*TASK GOAL*
Treat the line containing "def given (s" as the first line and the final line of the material below as the last; reproduce that range exactly.
══════════
-- ==== Sys2Proof/Tests/Slice0.lean ====
section
/-! SUPPORT. Tests: words written out bit by bit from the spec's encodings, ill-formed terms refused, one step of each
instruction against the vectors of spec/95_test_vectors.md on its test instance `T`, and a witness for the hypotheses of
every statement that has some. Every expected result is the spec's. -/

namespace Sys2Proof.Tests

open Sys2Proof.Machine

/-! ## Helpers -/

/-- The test instance `T` after reset (spec/95_test_vectors.md 0). -/
def idle : State := State.resetOf Params.testT

/-- `T` with a buffer. -/
def buf (bs : List Byte) : State := setBuffer bs idle

/-- `T` with a buffer that is its window whole, as `SETW 0, n` leaves it. -/
def win (bs : List Byte) : State := { buf bs with pn := bs.length }

/-- `T` while a `UFS` runs. -/
def runS : State := startReassembly .ufs idle

/-- `T` while a `UFA` for node 05 runs. -/
def runA : State := startReassembly .ufa { idle with knode := 5 }

/-- A state with one event to come. -/
def given (s : State) (e : Event) : State := { s with inbox := [e] }

/-- Something of the next state; none for a fault or a refusal. -/
def after {α : Type} (r : Result) (f : State → α) : Option α :=
  match r with
  | .next t => some (f t)
  | .fault _ => none
  | .refused _ => none

/-- What one step does with a command word. -/
def cmd {α : Type} (w : CmdWord) (s : State) (f : State → α) : Option α := after (step (given s (.hostCmd w))) f

/-- What one step does with a received frame. -/
def rx {α : Type} (id : FrameId) (d : List Byte) (s : State) (f : State → α) : Option α :=
  after (step (given s (.rxAnswer (.frame ⟨id, d⟩)))) f

/-- The source's voltage-status command (spec/95_test_vectors.md 0). -/
def cmdV : List Byte := [0xEA, 0xD1, 0x01, 0x04, 0xFF, 0x02, 0xF9, 0xF5]

/-- The response packet `RSPV` (spec/95_test_vectors.md 0). -/
def rspV : List Byte := [0xEA, 0xD1, 0x01, 0x0B, 0xFF, 0x02, 0x02, 0x00, 0x00, 0x0F, 0xA0, 0x0F, 0xA5, 0xF1, 0xF5]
══════════
*FINAL ANSWER*
def given (s : State) (e : Event) : State := { s with inbox := [e] }

/-- Something of the next state; none for a fault or a refusal. -/
def after {α : Type} (r : Result) (f : State → α) : Option α :=
  match r with
  | .next t => some (f t)
  | .fault _ => none
  | .refused _ => none

/-- What one step does with a command word. -/
def cmd {α : Type} (w : CmdWord) (s : State) (f : State → α) : Option α := after (step (given s (.hostCmd w))) f

/-- What one step does with a received frame. -/
def rx {α : Type} (id : FrameId) (d : List Byte) (s : State) (f : State → α) : Option α :=
  after (step (given s (.rxAnswer (.frame ⟨id, d⟩)))) f

/-- The source's voltage-status command (spec/95_test_vectors.md 0). -/
def cmdV : List Byte := [0xEA, 0xD1, 0x01, 0x04, 0xFF, 0x02, 0xF9, 0xF5]

/-- The response packet `RSPV` (spec/95_test_vectors.md 0). -/
def rspV : List Byte := [0xEA, 0xD1, 0x01, 0x0B, 0xFF, 0x02, 0x02, 0x00, 0x00, 0x0F, 0xA0, 0x0F, 0xA5, 0xF1, 0xF5]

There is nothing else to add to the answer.